• _Stored data_:
----------------
/-- R105, R404: an owned line is written back whole, into the LLC, which needs nothing of the stack but room; without room it waits in the
controller's queue. What a soft error has destroyed in it stays lost (R402). -/
def State.writeBackOwned (s : State) (line : Nat) (m : Member) : State :=
  let t : State := { s with plat := { s.plat with poison := unpoison s.plat.poison (64 * line) 64 } }
  if hbmLine line && s.fillBlocked (64 * line) then
    t.homePut { pa := 64 * line, data := Memory.getBytes s.mem (64 * line) 64, mask := 2 ^ 64 - 1, op := none, asid := some m.asid
                src := srcCode 0 m.asid m.ring, since := 0 }
  else t.llcAdd (64 * line) 64 true

/-- R105, R110: what leaves with a member that gives up its copy: an owned line's bytes, or a partial for the home to merge. -/
def State.dropMember (s : State) (line : Nat) (m : Member) : State :=
  match m.st, m.tag with
  | .collect, some (op, n) =>
    s.homePut { pa := 64 * line, data := m.part, mask := 2 ^ 64 - 1, op := some (op, n), asid := some m.asid, src := srcCode 0 m.asid m.ring,
                since := 0 }
  | .owned, _ => s.writeBackOwned line m
  | _, _ => s

/-- R105: takes the members that p selects out of a chain; their rings' L1 copies go with them, orphaned ones apart. -/
def State.dropFrom (s : State) (line : Nat) (p : Member → Bool) : State :=
  let gone := (chainOf s.coh.dir line).filter p
  if gone.isEmpty then s
  else
    let s := gone.foldl (fun s m => s.dropMember line m) s
    { s with coh := { s.coh with
        dir := setChain s.coh.dir line ((chainOf s.coh.dir line).filter (fun m => !p m))
        l1 := s.coh.l1.filter (fun l => l.orphan || !gone.any (fun m => l.ring == m.ring && l.asid == m.asid && l.va == m.va)) } }

/-- R110: the home recalls every C copy of a line and merges it. -/
def State.recall (s : State) (line : Nat) : State := s.dropFrom line (fun m => m.st == .collect)

/-- R105: a member that holds the line in M writes it back and becomes S. -/
def State.cleanLine (s : State) (line : Nat) : State :=
  let chain := chainOf s.coh.dir line
  match chain.find? (fun m => m.st == .owned) with
  | some m =>
    let s := s.writeBackOwned line m
    { s with coh := { s.coh with dir := setChain s.coh.dir line (chain.map (fun m => if m.st == .owned then { m with st := .shared } else m)) } }
  | none => s

/-- R107: a dirty SIV line's way to its home: its dirty bytes, charged to its address space. -/
def SivLine.write (x : SivLine) : HomeWrite :=
  { pa := 64 * x.line, data := x.data, mask := x.dirty.toNat, op := none, asid := some x.asid, src := srcCode 0 x.asid x.ring,
    since := 0 }

/-- R107: the SIV lines that p selects go home; keep says whether they stay as clean copies. -/
def State.sivPut (s : State) (keep : Bool) (p : SivLine → Bool) : State :=
  let t := (s.coh.siv.filter (fun x => p x && x.dirty != 0)).foldl (fun s x => s.homePut x.write) s
  let siv := if keep then t.coh.siv.map (fun x => if p x then { x with dirty := 0 } else x) else t.coh.siv.filter (fun x => !p x)
  { t with coh := { t.coh with siv := siv } }

/-- Whether a line belongs to host memory. -/
def hostLine (line : Nat) : Bool := bitsOf (64 * line) 50 2 == 2

/-- Whether a ring cache of a compute die holds a line. -/
def State.dieHolds (s : State) (line die : Nat) : Bool :=
  (chainOf s.coh.dir line).any (fun m => dieOf m.ring == die) || s.coh.siv.any (fun x => x.line == line && dieOf x.ring == die)

/-- R378: the snoop filter: the host lines that ring caches hold, and the dies that hold them. -/
def State.snoopFilter (s : State) : List (Nat × List Nat) :=
  (s.coh.snoop.map (fun e => (e.1, e.2.filter (fun d => s.dieHolds e.1 d)))).filter (fun e => !e.2.isEmpty)

/-- R378: how many lines the snoop filter names. -/
def snoopSize : Nat := 1048576

/-- R378: a host line is recalled from the rings: M lines and dirty bytes are written back, and all copies are invalidated. -/
def State.recallHost (s : State) (line : Nat) : State := (s.dropFrom line (fun _ => true)).sivPut false (fun x => x.line == line)

/-- R378: room in the filter for a line: a full filter gives up an entry, whose line is recalled; which one is free (log entry 8). -/
def State.snoopRoom (s : State) (line : Nat) : State :=
  let f := s.snoopFilter
  if f.any (fun e => e.1 == line) || f.length < snoopSize then { s with coh := { s.coh with snoop := f } }
  else match f[Config.snoopVictim s.tick % snoopSize]? with
    | some e =>
      let t := s.recallHost e.1
      { t with coh := { t.coh with snoop := f.filter (fun x => x.1 != e.1) } }
    | none => s

/-- R378: notes that a die holds a host line. -/
def snoopAdd (f : List (Nat × List Nat)) (line die : Nat) : List (Nat × List Nat) :=
  match f with
  | [] => [(line, [die])]
  | (l, ds) :: r => if l = line then (l, addNew die ds) :: r else (l, ds) :: snoopAdd r line die

/-- R378: the filter learns of a host line that a ring caches; the link agent is no ring. -/
def State.noteHost (s : State) (line ring : Nat) : State :=
  if hostLine line && decide (ring < Config.rings) then
    let t := s.snoopRoom line
    { t with coh := { t.coh with snoop := snoopAdd t.coh.snoop line (dieOf ring) } }
  else s

/-- R117, R118: when the ring holds the line under another virtual line, that alias is evicted, and the ring's L1 copies of it
stay as orphaned lines. -/
def State.evictAlias (s : State) (r : LineReq) (line : Nat) : State :=
  match (chainOf s.coh.dir line).find? (fun m => m.ring == r.ring) with
  | none => s
  | some m =>
    if m.va = r.va && m.asid = r.asid then s
    else
      let orphaned (l : L1Line) : L1Line :=
        if l.ring = m.ring && l.asid = m.asid && l.va = m.va then { l with orphan := true } else l
      State.dropFrom { s with coh := { s.coh with l1 := s.coh.l1.map orphaned } } line (fun n => n.ring == r.ring)

/-- R93: how many lines a ring cache of 16 MiB holds. -/
def ringLines : Nat := 262144

/-- The lines that a ring's cache holds. -/
def State.ringHolds (s : State) (ring : Nat) : List Nat :=
  (s.coh.dir.filter (fun d => d.chain.any (fun m => m.ring == ring))).map (fun d => d.line)
    ++ (s.coh.siv.filter (fun x => x.ring == ring)).map (fun x => x.line)

/-- R106, R107: a line leaves a ring's cache: an S or M copy leaves its chain with the ring's L1 copies, a C partial is merged, dirty
SIV bytes are written back. -/
def State.evictLine (s : State) (ring line : Nat) : State :=
  (s.dropFrom line (fun m => m.ring == ring)).sivPut false (fun l => l.ring == ring && l.line == line)

/-- R93: room in a ring's cache for one more line: a full cache gives up one, and which is free (log entry 8). -/
def State.ringRoom (s : State) (ring : Nat) : State :=
  let held := s.ringHolds ring
  if ring < Config.rings && ringLines ≤ held.length then
    match held[Config.cacheVictim s.tick % held.length]? with
    | some line => s.evictLine ring line
    | none => s
  else s

/-- The request's ring as a member. -/
def LineReq.member (r : LineReq) (st : LineSt) : Member :=
  { ring := r.ring, asid := r.asid, va := r.va, page := r.page, st := st, tag := none, part := [] }

/-- R105: a ring's read of a TRK line: C copies are recalled, a member in M becomes S, and the ring joins the chain. -/
def State.trkJoin (s : State) (r : LineReq) (line : Nat) : State :=
  let s := ((s.recall line).evictAlias r line).cleanLine line
  if (chainOf s.coh.dir line).any (fun m => m.ring == r.ring) then
    let chain := (chainOf s.coh.dir line).map (fun m => if m.ring = r.ring then { m with page := r.page } else m)
    { s with coh := { s.coh with dir := setChain s.coh.dir line chain } }
  else
    let s := s.ringRoom r.ring
    State.noteHost { s with coh := { s.coh with dir := setChain s.coh.dir line (r.member .shared :: chainOf s.coh.dir line) } } line r.ring

/-- R105: a ring takes a TRK line in M: every other member is purged. -/
def State.trkOwn (s : State) (r : LineReq) (line : Nat) : State :=
  let s := ((s.recall line).evictAlias r line).dropFrom line (fun m => m.ring != r.ring)
  let s := if (chainOf s.coh.dir line).isEmpty then s.ringRoom r.ring else s
  State.noteHost { s with coh := { s.coh with dir := setChain s.coh.dir line [r.member .owned] } } line r.ring

/-- R109: a ring takes a TRK line of this package's HBM into state C under a tag: S and M copies are purged, and a C
copy of its own under another tag or alias is merged first. -/
def State.trkCollect (s : State) (r : LineReq) (line : Nat) (op : RmwOp) (n : Nat) : State :=
  let s := (s.evictAlias r line).dropFrom line (fun m => m.st != .collect || (m.ring == r.ring && m.tag != some (op, n)))
  if (chainOf s.coh.dir line).any (fun m => m.ring == r.ring) then s
  else
    let s := s.ringRoom r.ring
    let me : Member :=
      { r.member .collect with tag := some (op, n), part := ((List.replicate (64 / n) (leBytes n (rmwIdentity op n))).flatten) }
    { s with coh := { s.coh with dir := setChain s.coh.dir line (me :: chainOf s.coh.dir line) } }

/-- R109: combines an update into the ring's partial of a line. -/
def State.collectUpdate (s : State) (ring line off n : Nat) (op : RmwOp) (v : Nat) : State :=
  let chain := (chainOf s.coh.dir line).map (fun m =>
    if m.ring = ring then
      { m with part := putBytes m.part off (leBytes n (rmwInt op n (field m.part off n) v)) }
    else m)
  { s with coh := { s.coh with dir := setChain s.coh.dir line chain } }

/-- Invalidates every ring's copy of the TRK line, C copies merged (R105, R110). -/
def State.purgeLine (s : State) (line : Nat) : State := s.dropFrom line (fun _ => true)

/-! ## Home accesses -/

/-- R402: a read that finds a bad symbol corrects it and counts it; whether it finds one is free (log entry 38). -/
def State.corrected (s : State) (a : Nat) : State :=
  if bitsOf a 50 2 ≠ 0 then s
  else
    let n : Dword := if !s.llcHolds (a / 64) && Config.badSymbol s.tick then 1 else 0
    { s with plat := { s.plat with mgmt := { s.plat.mgmt with cecnt := s.plat.mgmt.cecnt + n } } }

/-- R105, R106, R110: what the home of the two lines of an access does before it: owned lines are written back, and collect copies
are recalled and merged. -/
def State.settleHome (s : State) (l h : Nat) : State := (((s.cleanLine l).cleanLine h).recall l).recall h

/-- R108: bytes at an address as the package holds them: free in a page that is mapped with two COH values (log entry 25). -/
def State.held (s : State) (a : Nat) (bs : List Byte) : List Byte :=
  if s.coh.clash.contains (a / 2 ^ 16) then bs.mapIdx (fun i _ => Config.clashByte s.tick (a + i)) else bs

/-- Reads n bytes of this package's or the host's memory at their home, its lines settled first. A merge that has to wait in the
controller's queue makes the read wait behind it. -/
def State.homeReadAt (s : State) (a n : Nat) : Except Stop (List Byte × State) :=
  if purging s.coh.dir (a / 64) then .error .wait
  else
    let s := s.settleHome (a / 64) ((a + n - 1) / 64)
    match s.deviceStop a with
    | some e => .error e
    | none =>
      if s.poisoned a n then .error (.memerr a) else .ok (s.held a (Memory.getBytes s.mem a n), (s.corrected a).llcAdd a n false)

/-- Reads n bytes at their home: local HBM, host or peer memory. -/
def State.homeRead (s : State) (pa n : Nat) : Except Stop (List Byte × State) :=
  match s.place pa with
  | .error c => .error (.noMemory pa c)
  | .peer pkg a => .ok ((List.range n).map (fun i => Config.peerByte s.tick (pkg * 2 ^ 40 + a + i)), s)
  | .host a => s.homeReadAt a n
  | .hbm a => s.homeReadAt a n

/-- Writes bytes of this package's or the host's memory at their home (R104-R106, R110). -/
def State.homeWriteAt (s : State) (a : Nat) (bs : List Byte) : Except Stop State :=
  if purging s.coh.dir (a / 64) then .error .wait
  else
    let s := s.settleHome (a / 64) ((a + bs.length - 1) / 64)
    match s.deviceStop a with
    | some e => .error e
    | none =>
      if s.partialPoison a bs.length then .error (.memerr a)
      else
        .ok (State.llcAdd { s with
          mem := Memory.setBytes s.mem a bs
          plat := { s.plat with poison := unpoison s.plat.poison a bs.length, soft := unpoison s.plat.soft a bs.length } } a bs.length true)

/-- Writes bytes at their home. Peer writes leave the package (log entry 14). -/
def State.homeWrite (s : State) (pa : Nat) (bs : List Byte) : Except Stop State :=
  match s.place pa with
  | .error c => .error (.noMemory pa c)
  | .peer _ _ => .ok s
  | .host a => s.homeWriteAt a bs
  | .hbm a => s.homeWriteAt a bs

/-! ## SIV lines (R107) -/

/-- The ring's SIV copy of a virtual line. -/
def sivFind (l : List SivLine) (ring : Nat) (asid : BitVec 12) (va : Nat) : Option SivLine :=
  l.find? (fun x => x.ring == ring && x.asid == asid && x.va == va)

/-- A line's bytes with the dirty bytes of a ring's copy laid over them. -/
def SivLine.over (data : List Byte) (x : SivLine) : List Byte :=
  data.mapIdx (fun i b => if x.dirty.getLsbD i then x.data.getD i 0 else b)

/-- R107, R126: fills the ring's SIV line, when it does not hold it; bytes that the ring has stored through another alias are
the thread's own latest and come with it, and its copies under other aliases take the bytes of the fill, so that none reads back in
the coherence order (log entry 66). -/
def State.sivFill (s : State) (r : LineReq) (line : Nat) : State :=
  match sivFind s.coh.siv r.ring r.asid r.va with
  | some _ =>
    let fresh (x : SivLine) : SivLine := if x.ring = r.ring && x.asid = r.asid && x.va = r.va then { x with page := r.page } else x
    { s with coh := { s.coh with siv := s.coh.siv.map fresh } }
  | none =>
    let data := (s.coh.siv.filter (fun x => x.ring == r.ring && x.line == line)).foldl SivLine.over (Memory.getBytes s.mem (64 * line) 64)
    let x : SivLine := { ring := r.ring, asid := r.asid, va := r.va, page := r.page, line := line, data := data, dirty := 0 }
    let s := s.ringRoom r.ring
    let same (y : SivLine) : SivLine := if y.ring = r.ring && y.line = line then { y with data := data } else y
    State.noteHost { s with coh := { s.coh with siv := x :: s.coh.siv.map same } } line r.ring

/-- R107, R126: the ring's stores into its SIV line; its copies under other aliases take the bytes, which are dirty in one copy
alone (log entry 66). -/
def State.sivStore (s : State) (r : LineReq) (line off : Nat) (bs : List Byte) : State :=
  let mask : BitVec 64 := BitVec.ofNat 64 ((2 ^ bs.length - 1) * 2 ^ off)
  let put (x : SivLine) : SivLine :=
    if x.ring = r.ring && x.line = line then
      { x with
        data := putBytes x.data off bs
        dirty := if x.asid = r.asid && x.va = r.va then x.dirty ||| mask else x.dirty &&& ~~~mask }
    else x
  { s with coh := { s.coh with siv := s.coh.siv.map put } }

/-- R404: a write-back or merge of a ring still waits in a controller's queue. -/
def State.ringWaits (s : State) (ring : Nat) : Bool :=
  s.plat.queued.any (fun w => w.ofRing && w.src % 256 == ring)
----------------
• _Problem statement_:
Exactly as they stand, set down the lines from the top of the data through the line with "some (op, n) =>".

• _Output below_:
/-- R105, R404: an owned line is written back whole, into the LLC, which needs nothing of the stack but room; without room it waits in the
controller's queue. What a soft error has destroyed in it stays lost (R402). -/
def State.writeBackOwned (s : State) (line : Nat) (m : Member) : State :=
  let t : State := { s with plat := { s.plat with poison := unpoison s.plat.poison (64 * line) 64 } }
  if hbmLine line && s.fillBlocked (64 * line) then
    t.homePut { pa := 64 * line, data := Memory.getBytes s.mem (64 * line) 64, mask := 2 ^ 64 - 1, op := none, asid := some m.asid
                src := srcCode 0 m.asid m.ring, since := 0 }
  else t.llcAdd (64 * line) 64 true

/-- R105, R110: what leaves with a member that gives up its copy: an owned line's bytes, or a partial for the home to merge. -/
def State.dropMember (s : State) (line : Nat) (m : Member) : State :=
  match m.st, m.tag with
  | .collect, some (op, n) =>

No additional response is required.